In 1989, Akira Tonomura and coworkers¹ published the results of an experiment that was in all essential respects equivalent to a two-slit experiment. Because electrons were detected one at a time, it was possible to observe the buildup of the pattern of maxima and minima in real time:

Distribution of electron detections after 100, 3000, 20000, and 70000 detections.

If you are familiar with the mathematics of wave propagation, you may see in the second graph the interference pattern produced by a plane wave that has passed through a barrier with two gaps. Two waves — in this case, the two secondary waves emerging from the gaps — are said to “interfere constructively” wherever their respective crests or troughs meet. They are said to “interfere destructively” where a crest meets a trough or a trough meets a crest. Something like this seems to be going on here. Hence the notion that electrons sometimes behave like particles and sometimes like waves. The conclusion that can be usefully drawn from this, however, is not that electrons are weird or that quantum mechanics is weird — this goes without saying — but that the properties or behaviors of electrons and other so-called “constituents” of matter are contextual: they owe their meanings to the experimental conditions under which they are observed. Under one set of conditions, the slit taken by the electron can be known. Under another set of conditions, it cannot be known.

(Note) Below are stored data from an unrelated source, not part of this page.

/-- The functions the module presents to its host (R22). -/
inductive Fn where
  | pf0
  | pf1
  | vf (n : Nat)
  deriving DecidableEq, Repr

/-- A 32-bit word of a function's BAR (R294), at a byte offset. -/
inductive BarWord where
  | bar0 (off : Nat)
  | bar2 (off : Nat)
  | bar4 (off : Nat)
  deriving DecidableEq, Repr

/-- What a host function writes: the mirror of a register by its number (R83), a word of a BAR by its offset (R294), or the mask of its MSI-X in its
configuration space (R359). -/
inductive HostTarget where
  | reg (num : BitVec 16)
  | word (w : BarWord)
  | msixMask
  deriving DecidableEq, Repr

/-- The activities that have a budget of ticks per frame (R315). -/
inductive Activity where
  | partition (p : Nat)
  | copyEngine (e : Nat)
  | collective
  | agent (core : Nat)
  deriving DecidableEq, Repr

/-- What the physical world measured or achieved in a maintenance slot (R311, R320, R439): die temperatures, predicted
life in days, ports with their state and peer after training, and whether the sensor sweep was done. -/
structure SlotReport where
  temps : List (Nat × Nat)
  wears : List (Nat × Nat)
  links : List (Nat × Nat × Nat × Nat)
  sensed : Bool
  deriving DecidableEq, Repr

/-- The answer of a host or a peer to one access (R322, R323, R425): bytes for a load or the old value of an atomic
(empty for a store's acknowledgement), or a failure. -/
inductive Answer where
  | done (bytes : List Byte)
  | failed
  deriving DecidableEq, Repr

/-- What an access does to its location. -/
inductive AccKind where
  | load
  | store
  | atomic
  deriving DecidableEq, Repr

/-- An access of a peer module that arrives on a port (R128, R323): target partition and domain, address, kind, width in
bytes, the bytes stored or the atomic's operand bytes, and the atomic's AOP and ATY. -/
structure Inbound where
  part : Nat
  dom : Nat
  va : W64
  kind : AccKind
  bytes : Nat
  data : List Byte
  aop : Nat
  aty : Nat
  port : Nat := 0
  tag : Nat := 0
  ord : Nat := 0
  scope : Nat := 5
  deriving DecidableEq, Repr

/-- A translation granted by the host (R126, R462): the physical page and whether write access is granted. -/
structure AtsGrant where
  phys : Nat
  write : Bool
  deriving DecidableEq, Repr

/-- The codes of a page request group response (R463). -/
inductive PriCode where
  | success
  | invalidRequest
  | responseFailure
  deriving DecidableEq, Repr

/-- One port of a link record: port number, PMOD and PPORT (R324). -/
structure PortRec where
  port : Nat
  pmod : Nat
  pport : Nat
  deriving DecidableEq, Repr

/-- A member's record of a collective job (R324, R381, R444): its rank, its live ports, the job fields the members
compare, the digest of its MEMBERS entries and, after a lost edge, its marks. `round` counts the records that the member has taken for
the job before this one, which tells a new record from a copy of an old one (DESIGN CHOICE: R444 does not say how; log 60). -/
structure JobRecord where
  rank : Nat
  ports : List PortRec
  op : Nat
  rop : Nat
  count : Nat
  chunk : Nat
  nmem : Nat
  digest : List Byte
  marks : List Nat
  round : Nat := 0
  deriving DecidableEq, Repr

/-- An uncorrectable error's ownership bitmap and what it struck (R367, R368): partitions, the operator's bit, the
groups with an access in a crossbar buffer as (handle, group, lanes), and the core of a TLB or control-block cache. -/
structure BlastSet where
  parts : List Nat
  oper : Bool
  groups : List (Nat × Nat × W32)
  deriving DecidableEq, Repr

/-- Why a fetch failed (R131, R403, R407, R420): its class code (that of a missing page among them), whether it is a table frame of
the walk that failed, whether an uncorrectable error kills the group, and the frame, tier and unit its operator half names. -/
structure FetchFailure where
  cls : Nat
  table : Bool
  kill : Bool
  frame : Nat
  tier : Nat
  unit : Nat
  deriving DecidableEq, Repr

The contextuality of electrons and suchlike is the reason why quantum mechanics has two fundamental rules rather than just one. I am not referring to the old saw that wave functions have two modes of evolution: continuous between measurements and (generally) discontinuous at the time of a measurement. The wave function isn’t something that evolves, whether continuously or discontinuously. Its time dependence is a dependence on the time of the measurement to the possible outcomes of which it serves to assign probabilities, rather than the dependence on time of an evolving physical object or state. I am referring to these two fundamental rules:  

If we want to calculate the probability of a particular outcome of a measurement M₂, given the actual outcome of an earlier measurement M₁, we must choose a sequence of measurements that may be made in the meantime, and we must do either of the following.

• [Rule 1] If the intermediate measurements are made (or if it is possible to find out what their outcomes would have been), we must square the magnitudes of the amplitudes associated with all possible sequences of intermediate outcomes and add the results.

• [Rule 2] If the intermediate measurements are not made (and it is not possible to find out what their outcomes would have been), we must add the amplitudes associated with all possible sequences of intermediate outcomes and square the magnitude of the result.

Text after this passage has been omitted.